Case ID: ad3d_150/html/0477-01.html
Source: Caselaw Access Project
Author: {"author": "", "license": "Public Domain", "url": "https://static.case.law/"}
Date Created: 2024-08-24T03:29:51.129683

Steven Grover, Respondent, v 291 Marion Realty Co. et al., Appellants.
    [51 NYS3d 881]
   Order, Supreme Court, Bronx County (Alexander W. Hunter, Jr., J.), entered May 12, 2016, which, in this action for personal injuries sustained when plaintiff slipped and fell down the stairs in defendants’ building, denied defendants’ motion for summary judgment dismissing the complaint, unanimously affirmed, without costs.

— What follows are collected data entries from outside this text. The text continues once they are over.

-- ==== Sys2Proof/Machine/Ops.lean ====
section
/-! DEFINITION. The sequencer: one micro-step, its boundary, taking an interrupt and returning from it, and running an
operation (10_state.md R29, 60_exceptions.md R223 to R231). Every instruction's meaning is one of the shared operations
`perform` and `fireHandler` of this file applied to the instruction's expansion. -/

namespace Sys2Proof.Machine

/-- Go on with the next state, or stop as the first part stopped. -/
def thenDo (r : Res) (f : State → Res) : Res :=
  match r with
  | .next s => f s
  | .fault e => .fault e
  | .refused e => .refused e

/-! ## Contexts -/

/-- The SEQ of a context. -/
def State.seq (s : State) : Ctx → Seq
  | .fg => s.fg
  | .tisr => s.tisr
  | .eisr => s.eisr

/-- Set the SEQ of a context. -/
def State.setSeq (s : State) (c : Ctx) (q : Seq) : State :=
  match c with
  | .fg => { s with fg := q }
  | .tisr => { s with tisr := q }
  | .eisr => { s with eisr := q }

/-- Set what a context has still to do. -/
def State.setRest (s : State) (c : Ctx) (k : List Item) : State := s.setSeq c { s.seq c with rest := k }

/-- The transients of a context. -/
def State.tr (s : State) (c : Ctx) : Transients := (s.seq c).tr

/-- Set the transients of a context. -/
def State.setTr (s : State) (c : Ctx) (t : Transients) : State := s.setSeq c { s.seq c with tr := t }

/-- FG idle and no handler running: the boundary between two requests (R228, R252). -/
def State.resting (s : State) : Bool := s.irq.inIsr.isNone && s.fg.rest.isEmpty

/-! ## Taking an interrupt, and the return (R224 to R230) -/

/-- The timer request is takeable (R224). -/
def timerTakeable (q : Irq) : Bool := q.tmrPend && q.tmrIe

/-- The edge request is takeable (R225). -/
def edgeTakeable (q : Irq) : Bool := q.edgePend

/-- Which handler is entered at this boundary, if any: none while one runs (R229), IRQ_ORDER between two (R226), at the boundary
at which a handler returns too, whichever has returned: DESIGN CHOICE, notes/assumptions/41. -/
def takeable (s : State) : Option Handler :=
  if s.irq.inIsr.isSome then none
  else
    match timerTakeable s.irq, edgeTakeable s.irq with
    | true, true => some (match s.cfg.irqOrder with | .timerFirst => .tisr | .edgeFirst => .eisr)
    | true, false => some .tisr
    | false, true => some .eisr
    | false, false => none

/-- `X_PEND <- 0; IN_ISR <- the handler of X` (R227). -/
def enterIrq (h : Handler) (q : Irq) : Irq :=
  match h with
  | .tisr => { q with tmrPend := false, inIsr := some .tisr }
  | .eisr => { q with edgePend := false, inIsr := some .eisr }

/-- TAKING AN INTERRUPT (R227): `X_PEND <- 0; IN_ISR <- the handler; SEQ of the handler <- its first micro-step`. Nothing
else: nothing is saved, no enable changes, FG's SEQ stays. -/
def enterHandler (h : Handler) (s : State) : State :=
  State.setSeq { s with irq := enterIrq h s.irq } (handlerCtx h)
    { op := some (handlerInstr h), rest := handlerCode s.cfg h, tr := Transients.none }

/-- The RETURN (R230): `IN_ISR <- none`, nothing restored. -/
def returnHandler (c : Ctx) (s : State) : State :=
  { s.setSeq c Seq.idle with irq := { s.irq with inIsr := none } }

/-- A context has done its last micro-step: FG's SEQ is idle again (R29), a handler returns (R230). -/
def finish (c : Ctx) (s : State) : State :=
  match c with
  | .fg => { s with fg := Seq.idle }
  | .tisr => returnHandler .tisr s
  | .eisr => returnHandler .eisr s

/-! ## The environment at a micro-step boundary (R6, R70, R71) -/

/-- The bus after a restart (R250): the lines, ACK and the slaves' registers drawn afresh, the slaves unaddressed, EE_MEM
kept, a pending write not performed. -/
def restartBus (b : Bus) : Bus :=
  let n := b.draws
  { sclOut := (Config.any .bus 1 n).getLsbD 0
    sdaOut := (Config.any .bus 1 (n + 1)).getLsbD 0
    ack := (Config.any .bus 1 (n + 2)).getLsbD 0
    ee :=
      { slave := Slave.unaddressed, page := Config.any .bus 3 (n + 3), pend := none, ptr := Config.any .bus 8 (n + 4),
        wbusy := false, mem := b.ee.mem }
    iox := { slave := Slave.unaddressed, port := Config.any .bus 8 (n + 5) }
    extDrive := true
    extScript := b.extScript
    draws := n + 6 }

/-- The LCD after a restart (R250): everything drawn afresh. -/
def restartLcd (l : Lcd) : Lcd :=
  let n := l.draws
  { mode := Config.any .lcd 2 n
    bf := (Config.any .lcd 1 (n + 1)).getLsbD 0
    ac := Config.any .lcd 7 (n + 2)
    ramsel := if (Config.any .lcd 1 (n + 3)).getLsbD 0 then .cg else .dd
    ddram := Memory.fillWith Config.blank l.ddram (fun a => Config.any .lcd 8 (n + 7 + a)) visibleAddrs
    cgram := Memory.fillWith Config.unwritten l.cgram (fun a => (Config.any .lcd 5 (n + 135 + a)).setWidth 8) glyphAddrs
    entryInc := (Config.any .lcd 1 (n + 4)).getLsbD 0
    displayOn := (Config.any .lcd 1 (n + 5)).getLsbD 0
    func := Config.any .lcd 8 (n + 6)
    draws := n + 199 }

/-- A watchdog restart (R250): everything R41 leaves unspecified is drawn afresh; FG idle, no handler, nothing pending,
EDGE_IE = 1. Parameters, the environment's answers and the requests not yet issued are no state of the block. -/
def restart (s : State) : State :=
  let n := s.draws
  { s with
    bus := restartBus s.bus
    lcd := restartLcd s.lcd
    clk :=
      { raw := (Config.any .core 8 n).toNat % 11, ms := (Config.any .core 8 (n + 1)).toNat % 10,
        sec := (Config.any .core 8 (n + 2)).toNat % 60, min := (Config.any .core 8 (n + 3)).toNat % 60 }
    cnt := Config.any .core 4 (n + 4)
    irq :=
      { tmrIe := (Config.any .core 1 (n + 5)).getLsbD 0, tmrRun := (Config.any .core 1 (n + 6)).getLsbD 0,
        edgeIe := true, tmrPend := false, edgePend := false, inIsr := none }
    fg := Seq.idle
    tisr := Seq.idle
    eisr := Seq.idle
    draws := n + 7 }

/-- TMR raises a request (R224). -/
def raiseTimer (q : Irq) : Irq := { q with tmrPend := q.tmrPend || q.tmrRun }

/-- EDGE raises a request (R225). -/
def raiseEdge (q : Irq) : Irq := { q with edgePend := q.edgePend || q.edgeIe }

/-- The EEPROM's write cycle has ended (R67). -/
def writeCycleDone (b : Bus) : Bus := { b with ee := { b.ee with wbusy := false } }

/-- One move of the environment. -/
def applyEvent (s : State) : Event → State
  | .lcdReady => { s with lcd := lcdReady s.lcd }
  | .writeCycleDone => { s with bus := writeCycleDone s.bus }
  | .timerOverflow => { s with irq := raiseTimer s.irq }
  | .fallingEdge => { s with irq := raiseEdge s.irq }
  | .watchdog => restart s

/-- The moves of one entry of the script, in order. -/
def applyEvents (s : State) : List Event → State
  | [] => s
  | e :: r => applyEvents (applyEvent s e) r

/-- The script's entry for this boundary. -/
def scriptMoves (s : State) : State :=
  match s.env.script with
  | [] => s
  | es :: r => applyEvents { s with env := { s.env with script := r } } es

/-- LCDDEV at a boundary (R75). -/
def readyEager (s : State) : State := { s with lcd := readyAtBoundary s.env.lcd s.lcd }

/-- Whether the environment restarts the block at this boundary (R236, R250). -/
def restartsNow (s : State) : Bool :=
  match s.env.script with
  | [] => false
  | es :: _ => decide (.watchdog ∈ es)

/-- The environment at a boundary. -/
def boundary (s : State) : State := readyEager (scriptMoves s)

/-! ## One micro-step -/

/-- A bus micro-step's outcome. -/
def onBus (s : State) (r : Except Refusal Bus) : Res :=
  match r with
  | .ok b => .next { s with bus := b }
  | .error e => .refused e

/-- A window write's outcome. -/
def onLcd (s : State) (d : Delivery) : Res :=
  match d with
  | .accepted l => .next { s with lcd := l }
  | .busy => .fault .lcdBusyWrite
  | .reject r => .refused r

/-- `setLine(SDA, TXV[BIT])` (R114). -/
def sendBit (c : Ctx) (s : State) : State :=
  { s with bus := setSda s.cfg ((s.tr c).txv.getLsbD (s.tr c).bit) s.bus }

/-- `RXV <- ((RXV << 1) | readLine(SDA))[7:0]` (R11, R116). -/
def shiftIn (r : Byte) (b : Bit) : Byte := (r <<< 1) ||| (BitVec.ofBool b).setWidth 8

/-- The sample of BUS_RECV (R116). -/
def sampleRx (c : Ctx) (s : State) : State :=
  State.setTr { s with bus := (readLine s.cfg s.bus).2 } c
    { s.tr c with rxv := shiftIn (s.tr c).rxv (readLine s.cfg s.bus).1 }

/-- `s <- MemRead(LCD_PORT, 1)` (R59, R152). -/
def readStatus (c : Ctx) (s : State) : Res :=
  match portRead (readyAtRead s.env.lcd s.lcd) with
  | some v =>
    .next (State.setTr { s with lcd := readyAtRead s.env.lcd s.lcd } c { s.tr c with stBusy := v.1, stAddr := v.2 })
  | none => .refused .portReadOutsideStatusMode

/-- `delay_ms(n)` (R71): the environment may step meanwhile; the EEPROM's write cycle ends if it settles (R67). -/
def delayMs (s : State) : State :=
  { s with bus := { s.bus with ee := { s.bus.ee with wbusy := s.bus.ee.wbusy && !(s.env.ee == .settles) } } }

/-- `changed <- tick()` (R197, R198). -/
def tickStep (c : Ctx) (s : State) : State :=
  State.setTr { s with clk := (tick s.clk).1 } c { s.tr c with changed := (tick s.clk).2 }

/-- One of CLK_READ's reads (R195). -/
def readField (c : Ctx) (f : ClockField) (s : State) : State :=
  match f with
  | .min => s.setTr c { s.tr c with readMin := s.clk.min }
  | .sec => s.setTr c { s.tr c with readSec := s.clk.sec }
  | .ms => s.setTr c { s.tr c with readMs := s.clk.ms }

/-- The effect of one micro-step in context c (R10). -/
def runPrim (c : Ctx) (p : Prim) (s : State) : Res :=
  match p with
  | .scl b => onBus s (setScl s.cfg b s.bus)
  | .sda b => .next { s with bus := setSda s.cfg b s.bus }
  | .sdaTx => .next (sendBit c s)
  | .sampleAck => .next { s with bus := sampleAck s.cfg s.bus }
  | .sampleRx => .next (sampleRx c s)
  | .writeMode m => .next { s with lcd := { s.lcd with mode := m } }
  | .writePort v => onLcd s (portWrite s.cfg false v s.lcd)
  | .wakePort v => onLcd s (portWrite s.cfg true v s.lcd)
  | .readPort => readStatus c s
  | .readMode => .next (s.setTr c { s.tr c with savedMode := s.lcd.mode })
  | .restoreMode => .next { s with lcd := { s.lcd with mode := (s.tr c).savedMode } }
  | .delay _ => .next (delayMs s)
  | .setTmrIe b => .next { s with irq := { s.irq with tmrIe := b } }
  | .setTmrRun b => .next { s with irq := { s.irq with tmrRun := b } }
  | .reload _ => .next s
  | .clockTick => .next (tickStep c s)
  | .zeroClock => .next { s with clk := Clock.zero }
  | .readClock f => .next (readField c f s)
  | .incCnt => .next { s with cnt := s.cnt + 1#4 }
  | .zeroCnt => .next { s with cnt := 0#4 }
  | .readCnt => .next (s.setTr c { s.tr c with readCount := s.cnt })

/-- The value an operation returns (R84). -/
def resultOf (k : RetKind) (q : Transients) : Result :=
  match k with
  | .none => .nothing
  | .ack => .ack q.a
  | .byte => .byte q.d
  | .ackData => .ackData q.a q.d
  | .status => .byte (statusByte q.stBusy q.stAddr)
  | .time => .time q.readMin q.readSec q.readMs
  | .count => .count q.readCount
  | .applied b => .applied b

/-- `return` (R84): the requester gets the result. -/
def returnResult (c : Ctx) (k : RetKind) (s : State) : State :=
  { s with results := s.results ++ [resultOf k (s.tr c)] }

/-- What comes next once the bookkeeping is resolved. -/
inductive Choice where
  /-- Go on with what follows. -/
  | goOn (s : State)
  /-- Skip to the closing steps. -/
  | skip (s : State)
  /-- These elements come first. -/
  | insert (code : List Item) (s : State)
  /-- The spec gives no meaning. -/
  | reject (r : Refusal)

/-- LCD_PUTS takes its start position from the status byte, or is refused (R176, U8). -/
def putsStart (c : Ctx) (text : List Byte) (s : State) : Choice :=
  match cursorPos (s.tr c).stAddr with
  | some (row, col) => .insert (putsLoopCode s.cfg.putsWrap row col text) s
  | none => .reject (.putsOutsideWindows (s.tr c).stAddr)

/-- The effect of one bookkeeping element in context c (R29). -/
def runCtl (c : Ctx) (x : Ctl) (s : State) : Choice :=
  match x with
  | .loadTx v => .goOn (s.setTr c { s.tr c with txv := v })
  | .clearRx => .goOn (s.setTr c { s.tr c with rxv := 0#8 })
  | .bitNo i => .goOn (s.setTr c { s.tr c with bit := i })
  | .takeAck => .goOn (s.setTr c { s.tr c with a := s.bus.ack })
  | .takeData => .goOn (s.setTr c { s.tr c with d := (s.tr c).rxv })
  | .drawData => .goOn (State.setTr { s with draws := s.draws + 1 } c { s.tr c with d := Config.any .core 8 s.draws })
  | .nackToClosing => if (s.tr c).a then .skip s else .goOn s
  | .closing => .goOn s
  | .againIfBusy => if (s.tr c).stBusy then .insert waitCode s else .goOn s
  | .putsFrom text => putsStart c text s
  | .saveAddr => .goOn (s.setTr c { s.tr c with savedAddr := (s.tr c).stAddr })
  | .restoreAddr => .insert (cmdCode (setAddrCommand (s.tr c).savedAddr)) s
  | .renderClock => .insert (clockRender (s.tr c).changed s) { s with draws := clockDraws (s.tr c).changed s }
  | .mergeConfigure => .insert (ioxCfgCode s.cfg (mergeNibble (s.tr c).d s.cnt)) s
  | .renderEdge => .insert (edgeRenderCode s.cfg s.cnt) s
  | .drawAddr => .goOn { s with lcd := { s.lcd with ac := Config.any .lcd 7 s.lcd.draws, draws := s.lcd.draws + 1 } }
  | .ret k => .goOn (returnResult c k s)

/-- Resolve the bookkeeping in front of the next micro-step: afterwards SEQ stands at a micro-step, or the operation is
done. `skipping` while on the way to the closing steps. -/
def settle (c : Ctx) : Bool → List Item → State → Res
  | _, [], s => .next (finish c s)
  | true, .ctl .closing :: k, s => settle c false k s
  | true, _ :: k, s => settle c true k s
  | false, .prim p :: k, s => .next (s.setRest c (.prim p :: k))
  | false, .ctl x :: k, s =>
    match runCtl c x s with
    | .goOn t => settle c false k t
    | .skip t => settle c true k t
    | .insert [] t => settle c false k t
    | .insert (i :: l) t => .next (t.setRest c (i :: l ++ k))
    | .reject r => .refused r

/-- One micro-step of context c: its effect, then the position after it (R29). -/
def ctxStep (c : Ctx) (s : State) : Res :=
  match (s.seq c).rest with
  | [] => .next (finish c s)
  | .ctl x :: k => settle c false (.ctl x :: k) s
  | .prim p :: k => thenDo (runPrim c p (s.setRest c k)) (settle c false k)

/-- A handler's entry and its first micro-step: the entry costs none of its own (R227; notes/assumptions/30). -/
def takeInterrupt (h : Handler) (s : State) : Res := ctxStep (handlerCtx h) (enterHandler h s)

/-- The core at a boundary: a running handler goes on (R229); else a takeable interrupt is taken (R228); else FG goes on. -/
def coreStep (s : State) : Res :=
  match s.irq.inIsr with
  | some h => ctxStep (handlerCtx h) s
  | none =>
    match takeable s with
    | some h => takeInterrupt h s
    | none => ctxStep .fg s

/-- One micro-step of the whole machine: the environment at the boundary, then the core (R70, R228). -/
def microStep (s : State) : Res := coreStep (boundary s)

/-- At most n micro-steps, up to the next boundary between two requests. -/
def drive : Nat → State → Res
  | 0, s => .next s
  | n + 1, s => if s.resting then .next s else thenDo (microStep s) (drive n)

/-! ## Running an operation -/

/-- Run on from where the machine stands (R110: blocking). -/
def resume (s : State) : Res := drive Config.quantum s

/-- FG begins operation i (R29): its SEQ is set, nothing else. -/
def begin (i : Instr) (code : List Item) (s : State) : Res :=
  settle .fg false code { s with fg := { op := some i, rest := [], tr := Transients.none } }

/-- An operation of FG: begun at rest, run to its end with whatever interrupts are taken in it (R110, R228). -/
def perform (i : Instr) (code : List Item) (s : State) : Res :=
  if s.resting then thenDo (begin i code s) resume else .refused .inProgress

/-- A handler's run: the environment's moves at the boundary, its entry there, its micro-steps, its return (R227 to R230). -/
def fireHandler (h : Handler) (s : State) : Res :=
  if s.irq.inIsr.isSome then .refused .inProgress else thenDo (takeInterrupt h (boundary s)) resume

end Sys2Proof.Machine
end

Plaintiff testified that following his fall, his shorts were wet; there was a mop bucket at the bottom of the stairs; and a mop was being used to prop open a door. His neighbor, who was with him at the time of the fall, offered similar, consistent testimony and added that the second-floor landing was wet at the time of the fall. Under the circumstances presented, the motion court properly concluded that triable issues of fact exist as to whether defendants created or had constructive notice of the hazardous condition that caused plaintiff’s fall (see e.g. Velez v New York City Hous. Auth., 91 AD3d 422 [1st Dept 2012]; Healy v ARP Cable, 299 AD2d 152, 154-155 [1st Dept 2002]).

We have considered defendants’ remaining arguments and find them unavailing.

Concur—Friedman, J.P., Moskowitz, Manzanet-Daniels, Kapnick and Webber, JJ.